What’s in the new law: Stablecoins, intermediary businesses, emergency outflow barriers
From Japan, murmurs go of the brewing regulatory earthquake. Existent under the FSA’s watchful eyes since last November, the amended Payment Services Act may well be causing waves of cryptocurrency and digital asset innovation. Local media outlets imply that the changed law will knock down current roadblocks for gaming bigwigs and the like who are eager to enter into the crypto world. Large fishes are reportedly lining up to be registered as intermediary businesses-Mercari, SBI Securities, and Monex Securities, among others. The pending changes would then institute an earth-shaking event in the digital asset world.
- Creation of “intermediary” businesses with relaxed registration rules.
- Creation of a separate registration system for exchanges. Japan tightening its clamp on cryptocurrencies: New legislation stipulates that foreign exchanges must keep all assets on Japanese soil in order to protect investors from bankruptcy consequences and capital flight.
A little more instability got into stablecoins. Your trust-type stablecoin now only accepts cash backing to an extent of 50 percent. The other 50 percent? Government bonds and other “low-risk” investments, no doubt. Beware – your dollar digital might just join the bond market ride.
- Stricter rules for businesses deemed overseas “collection agencies” providing e-commerce services.

FSA chart detailing changes to trust-type stablecoin regulations. Source: FSA.
An impending huge and sweeping change sweeps Japan `s financial environment. A revamped law, to be operational within this year, erects robust safeguards against money laundering and terrorist financing for crypto exchanges and e-commerce giants. At the same time, a little window is cracked open for liaison businesses hoping to enter the crypto space in Japan-that is, if they agree to be supervised by a registered and well-established professional.
The impending changes aren’t just about control; they’re about security and innovation. Think about a world where your crypto assets are protected against rogue international exchanges and banks can issue stablecoins with confidence. That future is nearer than you imagine, thanks to this groundbreaking legislation.
Centralization, stricter rules Drifting further from Satoshi
The revised Payment Services Act in Japan, a piece of legislation that has been very well received by gaming companies and financial institutions, may be the Trojan horse for orthodox crypto advocates. It lowers the bar for banks to issue a stablecoin, especially when backed by state credit, yet it simultaneously constricts somewhat the killing squeeze on decentralized, permissionless operations outside the land. This, far and away from the progress alleged by the staunchest supporters of the Satoshi Nakamoto vision of separation of money and state, has to go down as a poison apple. Mitsubishi UFJ’s stablecoin working group itself, in 2022, made their game plan glaringly clear: arrest flow of capital into overseas stablecoins and Web3 projects. In other words, keeping things inside Japan is more important than decentralized control.

The PSA, as amended, has widened the scope to include entities beyond traditional finance.

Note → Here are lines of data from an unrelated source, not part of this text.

/-! What `modCtx` leaves. -/

@[simp] theorem modCtx_time (s : State) (k : Nat) (f : Ctx → Ctx) : (s.modCtx k f).time = s.time := rfl
@[simp] theorem modCtx_ftime (s : State) (k : Nat) (f : Ctx → Ctx) : (s.modCtx k f).ftime = s.ftime := rfl
@[simp] theorem modCtx_steps (s : State) (k : Nat) (f : Ctx → Ctx) : (s.modCtx k f).steps = s.steps := rfl
@[simp] theorem modCtx_free (s : State) (k : Nat) (f : Ctx → Ctx) : (s.modCtx k f).free = s.free := rfl
@[simp] theorem modCtx_epoch (s : State) (k : Nat) (f : Ctx → Ctx) : (s.modCtx k f).epoch = s.epoch := rfl
@[simp] theorem modCtx_agenda (s : State) (k : Nat) (f : Ctx → Ctx) : (s.modCtx k f).agenda = s.agenda := rfl
@[simp] theorem modCtx_sel (s : State) (k : Nat) (f : Ctx → Ctx) : (s.modCtx k f).sel = s.sel := rfl
@[simp] theorem modCtx_cur (s : State) (k : Nat) (f : Ctx → Ctx) : (s.modCtx k f).cur = s.cur := rfl
@[simp] theorem modCtx_issued (s : State) (k : Nat) (f : Ctx → Ctx) : (s.modCtx k f).issued = s.issued := rfl
@[simp] theorem modCtx_mem (s : State) (k : Nat) (f : Ctx → Ctx) : (s.modCtx k f).mem = s.mem := rfl
@[simp] theorem modCtx_away (s : State) (k : Nat) (f : Ctx → Ctx) : (s.modCtx k f).away = s.away := rfl
@[simp] theorem modCtx_pages (s : State) (k : Nat) (f : Ctx → Ctx) : (s.modCtx k f).pages = s.pages := rfl
@[simp] theorem modCtx_guests (s : State) (k : Nat) (f : Ctx → Ctx) : (s.modCtx k f).guests = s.guests := rfl
@[simp] theorem modCtx_watches (s : State) (k : Nat) (f : Ctx → Ctx) : (s.modCtx k f).watches = s.watches := rfl
@[simp] theorem modCtx_net (s : State) (k : Nat) (f : Ctx → Ctx) : (s.modCtx k f).net = s.net := rfl
@[simp] theorem modCtx_chkReports (s : State) (k : Nat) (f : Ctx → Ctx) : (s.modCtx k f).chkReports = s.chkReports := rfl
@[simp] theorem modCtx_chkFailed (s : State) (k : Nat) (f : Ctx → Ctx) : (s.modCtx k f).chkFailed = s.chkFailed := rfl
@[simp] theorem modCtx_tasks (s : State) (k : Nat) (f : Ctx → Ctx) : (s.modCtx k f).tasks = s.tasks := rfl
@[simp] theorem modCtx_taskSeq (s : State) (k : Nat) (f : Ctx → Ctx) : (s.modCtx k f).taskSeq = s.taskSeq := rfl
@[simp] theorem modCtx_fw (s : State) (k : Nat) (f : Ctx → Ctx) : (s.modCtx k f).fw = s.fw := rfl
@[simp] theorem modCtx_launches (s : State) (k : Nat) (f : Ctx → Ctx) : (s.modCtx k f).launches = s.launches := rfl
@[simp] theorem modCtx_launchSeq (s : State) (k : Nat) (f : Ctx → Ctx) : (s.modCtx k f).launchSeq = s.launchSeq := rfl
@[simp] theorem modCtx_adds (s : State) (k : Nat) (f : Ctx → Ctx) : (s.modCtx k f).adds = s.adds := rfl
@[simp] theorem modCtx_groups (s : State) (k : Nat) (f : Ctx → Ctx) : (s.modCtx k f).groups = s.groups := rfl
@[simp] theorem modCtx_gcolls (s : State) (k : Nat) (f : Ctx → Ctx) : (s.modCtx k f).gcolls = s.gcolls := rfl
@[simp] theorem modCtx_coordTime (s : State) (k : Nat) (f : Ctx → Ctx) : (s.modCtx k f).coordTime = s.coordTime := rfl
@[simp] theorem modCtx_groupStatus (s : State) (k : Nat) (f : Ctx → Ctx) : (s.modCtx k f).groupStatus = s.groupStatus := rfl
@[simp] theorem modCtx_quiesced (s : State) (k : Nat) (f : Ctx → Ctx) : (s.modCtx k f).quiesced = s.quiesced := rfl
@[simp] theorem modCtx_chkLimit (s : State) (k : Nat) (f : Ctx → Ctx) : (s.modCtx k f).chkLimit = s.chkLimit := rfl
@[simp] theorem modCtx_part (s : State) (k : Nat) (f : Ctx → Ctx) (j : Nat) : (s.modCtx k f).part j = s.part j := rfl
@[simp] theorem modCtx_parts (s : State) (k : Nat) (f : Ctx → Ctx) : (s.modCtx k f).parts = s.parts := rfl
@[simp] theorem modCtx_core (s : State) (k : Nat) (f : Ctx → Ctx) (j : Nat) : (s.modCtx k f).core j = s.core j := rfl
@[simp] theorem modCtx_cores (s : State) (k : Nat) (f : Ctx → Ctx) : (s.modCtx k f).cores = s.cores := rfl
@[simp] theorem modCtx_cluster (s : State) (k : Nat) (f : Ctx → Ctx) (j : Nat) : (s.modCtx k f).cluster j = s.cluster j := rfl
@[simp] theorem modCtx_clusters (s : State) (k : Nat) (f : Ctx → Ctx) : (s.modCtx k f).clusters = s.clusters := rfl
@[simp] theorem modCtx_die (s : State) (k : Nat) (f : Ctx → Ctx) (j : Nat) : (s.modCtx k f).die j = s.die j := rfl
@[simp] theorem modCtx_dies (s : State) (k : Nat) (f : Ctx → Ctx) : (s.modCtx k f).dies = s.dies := rfl
@[simp] theorem modCtx_dev (s : State) (k : Nat) (f : Ctx → Ctx) (j : Nat) : (s.modCtx k f).dev j = s.dev j := rfl
@[simp] theorem modCtx_devs (s : State) (k : Nat) (f : Ctx → Ctx) : (s.modCtx k f).devs = s.devs := rfl
@[simp] theorem modCtx_mu (s : State) (k : Nat) (f : Ctx → Ctx) (j : Nat) : (s.modCtx k f).mu j = s.mu j := rfl
@[simp] theorem modCtx_mus (s : State) (k : Nat) (f : Ctx → Ctx) : (s.modCtx k f).mus = s.mus := rfl

/-! What `modMu` leaves. -/

@[simp] theorem modMu_time (s : State) (k : Nat) (f : MUnit → MUnit) : (s.modMu k f).time = s.time := rfl
@[simp] theorem modMu_ftime (s : State) (k : Nat) (f : MUnit → MUnit) : (s.modMu k f).ftime = s.ftime := rfl
@[simp] theorem modMu_steps (s : State) (k : Nat) (f : MUnit → MUnit) : (s.modMu k f).steps = s.steps := rfl
@[simp] theorem modMu_free (s : State) (k : Nat) (f : MUnit → MUnit) : (s.modMu k f).free = s.free := rfl
@[simp] theorem modMu_epoch (s : State) (k : Nat) (f : MUnit → MUnit) : (s.modMu k f).epoch = s.epoch := rfl
@[simp] theorem modMu_agenda (s : State) (k : Nat) (f : MUnit → MUnit) : (s.modMu k f).agenda = s.agenda := rfl
@[simp] theorem modMu_sel (s : State) (k : Nat) (f : MUnit → MUnit) : (s.modMu k f).sel = s.sel := rfl
@[simp] theorem modMu_cur (s : State) (k : Nat) (f : MUnit → MUnit) : (s.modMu k f).cur = s.cur := rfl
@[simp] theorem modMu_issued (s : State) (k : Nat) (f : MUnit → MUnit) : (s.modMu k f).issued = s.issued := rfl
@[simp] theorem modMu_mem (s : State) (k : Nat) (f : MUnit → MUnit) : (s.modMu k f).mem = s.mem := rfl
@[simp] theorem modMu_away (s : State) (k : Nat) (f : MUnit → MUnit) : (s.modMu k f).away = s.away := rfl
@[simp] theorem modMu_pages (s : State) (k : Nat) (f : MUnit → MUnit) : (s.modMu k f).pages = s.pages := rfl
@[simp] theorem modMu_guests (s : State) (k : Nat) (f : MUnit → MUnit) : (s.modMu k f).guests = s.guests := rfl
@[simp] theorem modMu_watches (s : State) (k : Nat) (f : MUnit → MUnit) : (s.modMu k f).watches = s.watches := rfl
@[simp] theorem modMu_net (s : State) (k : Nat) (f : MUnit → MUnit) : (s.modMu k f).net = s.net := rfl
@[simp] theorem modMu_chkReports (s : State) (k : Nat) (f : MUnit → MUnit) : (s.modMu k f).chkReports = s.chkReports := rfl
@[simp] theorem modMu_chkFailed (s : State) (k : Nat) (f : MUnit → MUnit) : (s.modMu k f).chkFailed = s.chkFailed := rfl
@[simp] theorem modMu_tasks (s : State) (k : Nat) (f : MUnit → MUnit) : (s.modMu k f).tasks = s.tasks := rfl
@[simp] theorem modMu_taskSeq (s : State) (k : Nat) (f : MUnit → MUnit) : (s.modMu k f).taskSeq = s.taskSeq := rfl
@[simp] theorem modMu_fw (s : State) (k : Nat) (f : MUnit → MUnit) : (s.modMu k f).fw = s.fw := rfl
@[simp] theorem modMu_launches (s : State) (k : Nat) (f : MUnit → MUnit) : (s.modMu k f).launches = s.launches := rfl
@[simp] theorem modMu_launchSeq (s : State) (k : Nat) (f : MUnit → MUnit) : (s.modMu k f).launchSeq = s.launchSeq := rfl
@[simp] theorem modMu_adds (s : State) (k : Nat) (f : MUnit → MUnit) : (s.modMu k f).adds = s.adds := rfl
@[simp] theorem modMu_groups (s : State) (k : Nat) (f : MUnit → MUnit) : (s.modMu k f).groups = s.groups := rfl
@[simp] theorem modMu_gcolls (s : State) (k : Nat) (f : MUnit → MUnit) : (s.modMu k f).gcolls = s.gcolls := rfl
@[simp] theorem modMu_coordTime (s : State) (k : Nat) (f : MUnit → MUnit) : (s.modMu k f).coordTime = s.coordTime := rfl
@[simp] theorem modMu_groupStatus (s : State) (k : Nat) (f : MUnit → MUnit) : (s.modMu k f).groupStatus = s.groupStatus := rfl
@[simp] theorem modMu_quiesced (s : State) (k : Nat) (f : MUnit → MUnit) : (s.modMu k f).quiesced = s.quiesced := rfl
@[simp] theorem modMu_chkLimit (s : State) (k : Nat) (f : MUnit → MUnit) : (s.modMu k f).chkLimit = s.chkLimit := rfl
@[simp] theorem modMu_part (s : State) (k : Nat) (f : MUnit → MUnit) (j : Nat) : (s.modMu k f).part j = s.part j := rfl
@[simp] theorem modMu_parts (s : State) (k : Nat) (f : MUnit → MUnit) : (s.modMu k f).parts = s.parts := rfl
@[simp] theorem modMu_core (s : State) (k : Nat) (f : MUnit → MUnit) (j : Nat) : (s.modMu k f).core j = s.core j := rfl
@[simp] theorem modMu_cores (s : State) (k : Nat) (f : MUnit → MUnit) : (s.modMu k f).cores = s.cores := rfl
@[simp] theorem modMu_cluster (s : State) (k : Nat) (f : MUnit → MUnit) (j : Nat) : (s.modMu k f).cluster j = s.cluster j := rfl
@[simp] theorem modMu_clusters (s : State) (k : Nat) (f : MUnit → MUnit) : (s.modMu k f).clusters = s.clusters := rfl
@[simp] theorem modMu_die (s : State) (k : Nat) (f : MUnit → MUnit) (j : Nat) : (s.modMu k f).die j = s.die j := rfl
@[simp] theorem modMu_dies (s : State) (k : Nat) (f : MUnit → MUnit) : (s.modMu k f).dies = s.dies := rfl
@[simp] theorem modMu_dev (s : State) (k : Nat) (f : MUnit → MUnit) (j : Nat) : (s.modMu k f).dev j = s.dev j := rfl
@[simp] theorem modMu_devs (s : State) (k : Nat) (f : MUnit → MUnit) : (s.modMu k f).devs = s.devs := rfl
@[simp] theorem modMu_ctx (s : State) (k : Nat) (f : MUnit → MUnit) (j : Nat) : (s.modMu k f).ctx j = s.ctx j := rfl
@[simp] theorem modMu_ctxs (s : State) (k : Nat) (f : MUnit → MUnit) : (s.modMu k f).ctxs = s.ctxs := rfl

end State

end Sys2Proof.Machine
end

It might even be possible for an e-commerce platform or other arguably unrelated entities processing cross-border payments to be classified by the FSA as “collection agencies” under the new laws.
Japan’s watchdogs are really tightroping, threatening to put legitimate players in e-commerce in the net meant for online casinos and fraudsters. The FSA’s crackdown on unregistered “cross-border collection agencies” – formerly operating registration-free – hinge on subjective risk assessments and leave these businesses at the mercy of political whims. While aiming at illicit flows, a lifeline stands for the truly financially autonomous. As the yen weakens and economic anxieties rise, decentralized cryptocurrency, not one of the centralized stablecoins, promises a sort of economic-escape path away from undue regulation.
Thanks for reading Japan introduces revised ‘crypto-friendly’ Payment Services Act – What should investors expect?